# EXERCISE PROMPT:
Scan the data, and whenever a line contains "execLaneDetect", copy it.

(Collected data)
□ □ □

theorem State.laneAsk_keeps (hm : Sub 67108880 pm) (hk : Keeps pm sk s) (n : Nat) (w : Nat) : Keeps pm sk (State.laneAsk s n w) := by
  unfold State.laneAsk
  repeat' first
    | with_reducible assumption
    | ((try lift_lets); intro x; refine Keeps.cut (pm := pm) (sk := sk) (x := x) ?_ (fun hx => ?_); rotate_left; clear_value x; rotate_right)
    | ((try lift_lets); intro x; refine Keeps.cut2 (pm := pm) (sk := sk) (x := x) ?_ (fun hx => ?_); rotate_left; clear_value x; rotate_right)
    | ((try lift_lets); intro x; refine Keeps.cut3 (pm := pm) (sk := sk) (x := x) ?_ (fun hx => ?_); rotate_left; clear_value x; rotate_right)
    | ((try lift_lets); intro x; clear_value x) | with_reducible apply State.freshNat_keeps (hm.of rfl)
    | with_reducible apply State.setLane_keeps (hm.of rfl) | split | unfold x | dsimp only | with_reducible refine Keeps.upd ?_

theorem State.trainStart_keeps (hm : Sub 67108880 pm) (hk : Keeps pm sk s) (n : Nat) : Keeps pm sk (State.trainStart s n) := by
  unfold State.trainStart
  repeat' first
    | with_reducible assumption | with_reducible apply State.laneAsk_keeps (hm.of rfl)
    | with_reducible apply State.setLane_keeps (hm.of rfl) | dsimp only | with_reducible refine Keeps.upd ?_

theorem State.laneDead_keeps (hm : Sub 67132418 pm) (hk : Keeps pm sk s) (n : Nat) : Keeps pm sk (State.laneDead s n) := by
  unfold State.laneDead
  repeat' first
    | with_reducible assumption | with_reducible apply State.linkOccur_keeps (hm.of rfl)
    | with_reducible apply State.setLane_keeps (hm.of rfl) | dsimp only | with_reducible refine Keeps.upd ?_

theorem execLaneDetect_keeps (hm : Sub 67108880 pm) (hk : Keeps pm sk s) (n : Nat) : OutKeeps pm sk (execLaneDetect n s) := by
  unfold execLaneDetect
  repeat' first
    | with_reducible assumption | with_reducible apply OutKeeps.next | with_reducible apply State.trainStart_keeps (hm.of rfl) | split
    | dsimp only

theorem execTsReceived_keeps (hm : Sub 67108864 pm) (hk : Keeps pm sk s) (n : Nat) (set : List Byte) : OutKeeps pm sk (execTsReceived n set s) := by
  unfold execTsReceived
  repeat' first
    | with_reducible assumption
    | ((try lift_lets); intro x; refine Keeps.cut (pm := pm) (sk := sk) (x := x) ?_ (fun hx => ?_); rotate_left; clear_value x; rotate_right)
    | ((try lift_lets); intro x; refine Keeps.cut2 (pm := pm) (sk := sk) (x := x) ?_ (fun hx => ?_); rotate_left; clear_value x; rotate_right)
    | ((try lift_lets); intro x; refine Keeps.cut3 (pm := pm) (sk := sk) (x := x) ?_ (fun hx => ?_); rotate_left; clear_value x; rotate_right)
    | ((try lift_lets); intro x; clear_value x) | with_reducible apply OutKeeps.next
    | with_reducible apply State.setLane_keeps (hm.of rfl) | split | unfold x | dsimp only | with_reducible refine Keeps.upd ?_

theorem execTrainTrialEnd_keeps (hm : Sub 101211155 pm) (hk : Keeps pm sk s) (n : Nat) (w : Nat) (h : Nat) : OutKeeps pm sk (execTrainTrialEnd n w h s) := by
  unfold execTrainTrialEnd
  repeat' first
    | with_reducible assumption
    | ((try lift_lets); intro x; refine Keeps.cut (pm := pm) (sk := sk) (x := x) ?_ (fun hx => ?_); rotate_left; clear_value x; rotate_right)
    | ((try lift_lets); intro x; clear_value x) | with_reducible apply OutKeeps.next
    | with_reducible apply State.laneAsk_keeps (hm.of rfl) | with_reducible apply State.laneDead_keeps (hm.of rfl)
    | with_reducible apply State.passTo_keeps (hm.of rfl) | with_reducible apply State.setLane_keeps (hm.of rfl) | split | unfold x
    | dsimp only | with_reducible refine Keeps.upd ?_

theorem execLaneSymbolLock_keeps (hm : Sub 67108864 pm) (hk : Keeps pm sk s) (n : Nat) : OutKeeps pm sk (execLaneSymbolLock n s) := by
  unfold execLaneSymbolLock
  repeat' first
    | with_reducible assumption
    | ((try lift_lets); intro x; refine Keeps.cut (pm := pm) (sk := sk) (x := x) ?_ (fun hx => ?_); rotate_left; clear_value x; rotate_right)
    | ((try lift_lets); intro x; clear_value x) | with_reducible apply OutKeeps.next
    | with_reducible apply State.setLane_keeps (hm.of rfl) | split | unfold x | dsimp only | with_reducible refine Keeps.upd ?_

theorem execLockTimeout_keeps (hm : Sub 101211155 pm) (hk : Keeps pm sk s) (n : Nat) : OutKeeps pm sk (execLockTimeout n s) := by
  unfold execLockTimeout
  repeat' first
    | with_reducible assumption
    | ((try lift_lets); intro x; refine Keeps.cut (pm := pm) (sk := sk) (x := x) ?_ (fun hx => ?_); rotate_left; clear_value x; rotate_right)
    | ((try lift_lets); intro x; clear_value x) | with_reducible apply OutKeeps.next
    | with_reducible apply State.laneAsk_keeps (hm.of rfl) | with_reducible apply State.laneDead_keeps (hm.of rfl)
    | with_reducible apply State.passTo_keeps (hm.of rfl) | with_reducible apply State.setLane_keeps (hm.of rfl) | split | unfold x
    | dsimp only | with_reducible refine Keeps.upd ?_

theorem execSleepLockTimeout_keeps (hm : Sub 101211155 pm) (hk : Keeps pm sk s) (n : Nat) : OutKeeps pm sk (execSleepLockTimeout n s) := by
  unfold execSleepLockTimeout
  repeat' first
    | with_reducible assumption | with_reducible apply OutKeeps.next | with_reducible apply State.passTo_keeps (hm.of rfl)
    | with_reducible apply State.trainStart_keeps (hm.of rfl) | split | dsimp only

theorem State.capsIn_keeps (hm : Sub 234905091 pm) (hk : Keeps pm sk s) (n : Nat) (c : CapsSet) (skew : Nat) : Keeps pm sk (State.capsIn s n c skew) := by
  unfold State.capsIn
  repeat' first
    | with_reducible assumption
    | ((try lift_lets); intro x; refine Keeps.cut (pm := pm) (sk := sk) (x := x) ?_ (fun hx => ?_); rotate_left; clear_value x; rotate_right)
    | ((try lift_lets); intro x; clear_value x) | with_reducible apply State.linkOccur_keeps (hm.of rfl)
    | with_reducible apply State.rxChange_keeps (hm.of rfl) | with_reducible apply State.setLane_keeps (hm.of rfl)
    | with_reducible apply State.setLink_keeps (hm.of rfl) | split | unfold x | dsimp only | with_reducible refine Keeps.upd ?_

theorem execCapsReceived_keeps (hm : Sub 234905091 pm) (hk : Keeps pm sk s) (n : Nat) (set : List Byte) (skew : Nat) : OutKeeps pm sk (execCapsReceived n set skew s) := by
  unfold execCapsReceived
  repeat' first
    | with_reducible assumption | with_reducible apply OutKeeps.next | with_reducible apply State.capsIn_keeps (hm.of rfl) | split
    | dsimp only

theorem execWidenTimerExpire_keeps (hm : Sub 235429379 pm) (hk : Keeps pm sk s) (l : Nat) : OutKeeps pm sk (execWidenTimerExpire l s) := by
  unfold execWidenTimerExpire
  repeat' first
    | with_reducible assumption | refine fun t (ht : Keeps pm sk t) => ?_ | refine fun _ t (ht : Keeps pm sk t) => ?_
    | ((try lift_lets); intro x; refine Keeps.cut (pm := pm) (sk := sk) (x := x) ?_ (fun hx => ?_); rotate_left; clear_value x; rotate_right)
    | ((try lift_lets); intro x; clear_value x) | with_reducible apply OutKeeps.next
    | with_reducible apply State.passTo_keeps (hm.of rfl) | with_reducible apply State.rxChange_keeps (hm.of rfl) | split | unfold x
    | dsimp only

theorem execLaneLockLoss_keeps (hm : Sub 234905107 pm) (hk : Keeps pm sk s) (n : Nat) (violations : Nat) : OutKeeps pm sk (execLaneLockLoss n violations s) := by
  unfold execLaneLockLoss
  repeat' first
    | with_reducible assumption | refine fun t (ht : Keeps pm sk t) => ?_ | refine fun _ t (ht : Keeps pm sk t) => ?_
    | ((try lift_lets); intro x; refine Keeps.cut (pm := pm) (sk := sk) (x := x) ?_ (fun hx => ?_); rotate_left; clear_value x; rotate_right)
    | ((try lift_lets); intro x; clear_value x) | with_reducible apply OutKeeps.next
    | with_reducible apply State.incSat_keeps (hm.of rfl) | with_reducible apply State.laneDead_keeps (hm.of rfl)
    | with_reducible apply State.linkCount_keeps (hm.of rfl) | with_reducible apply State.linkOccur_keeps (hm.of rfl)
    | with_reducible apply State.rxChange_keeps (hm.of rfl) | with_reducible apply State.setLane_keeps (hm.of rfl)
    | with_reducible apply State.trainStart_keeps (hm.of rfl) | split | unfold x | dsimp only | with_reducible refine Keeps.upd ?_

theorem execStripeReceived_keeps (hm : Sub 234905107 pm) (hk : Keeps pm sk s) (l : Nat) (set : List Byte) : OutKeeps pm sk (execStripeReceived l set s) := by
  unfold execStripeReceived
  repeat' first
    | with_reducible assumption | refine fun t (ht : Keeps pm sk t) => ?_ | refine fun _ t (ht : Keeps pm sk t) => ?_
    | ((try lift_lets); intro x; refine Keeps.cut (pm := pm) (sk := sk) (x := x) ?_ (fun hx => ?_); rotate_left; clear_value x; rotate_right)
    | ((try lift_lets); intro x; refine Keeps.cut2 (pm := pm) (sk := sk) (x := x) ?_ (fun hx => ?_); rotate_left; clear_value x; rotate_right)
    | ((try lift_lets); intro x; refine Keeps.cut3 (pm := pm) (sk := sk) (x := x) ?_ (fun hx => ?_); rotate_left; clear_value x; rotate_right)
    | ((try lift_lets); intro x; clear_value x) | with_reducible apply OutKeeps.next
    | with_reducible apply State.freshNat_keeps (hm.of rfl) | with_reducible apply State.linkCount_keeps (hm.of rfl)
    | with_reducible apply State.linkJudge_keeps (hm.of rfl) | with_reducible apply State.restripe_keeps (hm.of rfl)
    | with_reducible apply State.setLink_keeps (hm.of rfl) | split | unfold x | dsimp only | with_reducible refine Keeps.upd ?_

□ □ □

# YOUR RESPONSE:
theorem execLaneDetect_keeps (hm : Sub 67108880 pm) (hk : Keeps pm sk s) (n : Nat) : OutKeeps pm sk (execLaneDetect n s) := by
  unfold execLaneDetect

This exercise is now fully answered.